-- ==== Sys2Proof/Laws/State.lean ====
section
/-! SUPPORT. Reading State after an update: registers and their fields, indexed records, and what each named
operation leaves alone. -/

namespace Sys2Proof.Machine

/-! ### Bits of a word -/

theorem setBits_getLsbD (w : Word) (lo n v i : Nat) (h : lo + n ≤ 32) :
    (setBits w lo n v).getLsbD i = if lo ≤ i ∧ i < lo + n then v.testBit (i - lo) else w.getLsbD i := by
  unfold setBits
  simp only [BitVec.getLsbD_or, BitVec.getLsbD_and, BitVec.getLsbD_not, BitVec.getLsbD_shiftLeft, BitVec.getLsbD_ofNat,
    Nat.testBit_two_pow_sub_one, Nat.testBit_mod_two_pow]
  by_cases hi : i < 32
  · by_cases h1 : lo ≤ i
    · by_cases h2 : i < lo + n
      · have : i - lo < n := by omega
        have h3 : i - lo < 32 := by omega
        have h4 : ¬ i < lo := by omega
        simp [hi, h1, h2, this, h3, h4]
      · have : ¬ (i - lo < n) := by omega
        simp [hi, h1, h2, this]
    · have : i < lo := by omega
      simp [hi, h1, this]
  · have hw : w.getLsbD i = false := BitVec.getLsbD_of_ge w i (by omega)
    have : ¬ (lo ≤ i ∧ i < lo + n) := by omega
    simp [hi, hw, this]

theorem getBits_testBit (w : Word) (lo n i : Nat) : (getBits w lo n).testBit i = (decide (i < n) && w.getLsbD (lo + i)) := by
  simp [getBits, BitVec.getLsbD, Nat.testBit_mod_two_pow, Nat.testBit_shiftRight]

/-- A field reads the low bits of what was stored in it. -/
theorem getBits_setBits_self (w : Word) (lo n v : Nat) (h : lo + n ≤ 32) : getBits (setBits w lo n v) lo n = v % 2 ^ n := by
  apply Nat.eq_of_testBit_eq
  intro i
  rw [getBits_testBit, setBits_getLsbD _ _ _ _ _ h, Nat.testBit_mod_two_pow]
  by_cases hi : i < n <;> simp [hi]

/-- A field with no bit in common reads as before. -/
theorem getBits_setBits_other (w : Word) (lo n v lo' n' : Nat) (h : lo + n ≤ 32) (hd : lo' + n' ≤ lo ∨ lo + n ≤ lo') :
    getBits (setBits w lo n v) lo' n' = getBits w lo' n' := by
  apply Nat.eq_of_testBit_eq
  intro i
  rw [getBits_testBit, getBits_testBit, setBits_getLsbD _ _ _ _ _ h]
  by_cases hi : i < n'
  · have : ¬ (lo ≤ lo' + i ∧ lo' + i < lo + n) := by omega
    simp [this]
  · simp [hi]

/-! ### Registers -/

theorem reg_setReg (s : State) (a b : Nat) (v : Word) : (s.setReg a v).reg b = if b = a then v else s.reg b := by
  unfold State.reg State.setReg
  by_cases h : b = a
  · subst h; simp [tblGet_tblSet_self]
  · simp [h, tblGet_tblSet_other _ _ _ _ _ _ h]

@[simp] theorem reg_setReg_self (s : State) (a : Nat) (v : Word) : (s.setReg a v).reg a = v := by simp [reg_setReg]

theorem fld_setFld_self (s : State) (f : Fld) (v : Nat) (h : f.lo + f.width ≤ 32) : (s.setFld f v).fld f = v % 2 ^ f.width := by
  simp [State.fld, State.setFld, getBits_setBits_self _ _ _ _ h]

/-- A field of another register reads as before. -/
theorem fld_setFld_addr (s : State) (f g : Fld) (v : Nat) (h : g.addr ≠ f.addr) : (s.setFld f v).fld g = s.fld g := by
  simp [State.fld, State.setFld, reg_setReg, h]

/-- A field of the same register with no bit in common reads as before. -/
theorem fld_setFld_bits (s : State) (f g : Fld) (v : Nat) (h : f.lo + f.width ≤ 32)
    (hd : g.lo + g.width ≤ f.lo ∨ f.lo + f.width ≤ g.lo) : (s.setFld f v).fld g = s.fld g := by
  unfold State.fld State.setFld
  rw [reg_setReg]
  by_cases ha : g.addr = f.addr
  · simp [ha, getBits_setBits_other _ _ _ _ _ _ h hd]
  · simp [ha]

/-- Every field whose register or bits differ reads as before. -/
theorem fld_setFld_other (s : State) (f g : Fld) (v : Nat) (h : f.lo + f.width ≤ 32)
    (hd : g.addr ≠ f.addr ∨ g.lo + g.width ≤ f.lo ∨ f.lo + f.width ≤ g.lo) : (s.setFld f v).fld g = s.fld g := by
  rcases hd with hd | hd
  · exact fld_setFld_addr s f g v hd
  · exact fld_setFld_bits s f g v h hd

theorem flag_setFlag_self (s : State) (f : Fld) (b : Bool) (h : f.lo + f.width ≤ 32) (h1 : f.width = 1) :
    (s.setFlag f b).flag f = b := by
  have := fld_setFld_self s f (b2n b) h
  rw [h1] at this
  cases b <;> simp_all [State.flag, State.setFlag, b2n]

/-- Storing registers keeps their canonical form. -/
theorem regs_setReg_wf (s : State) (a : Nat) (v : Word) (h : tblWf coldWord s.regs = true) :
    tblWf coldWord (s.setReg a v).regs = true := tblWf_tblSet coldWord s.regs a v h

theorem regs_setFld_wf (s : State) (f : Fld) (v : Nat) (h : tblWf coldWord s.regs = true) :
    tblWf coldWord (s.setFld f v).regs = true := regs_setReg_wf s _ _ h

——————————

### Task brief
Find how many of the lines above have the word "coldWord" in them. State only that number.

### Completed exercise
4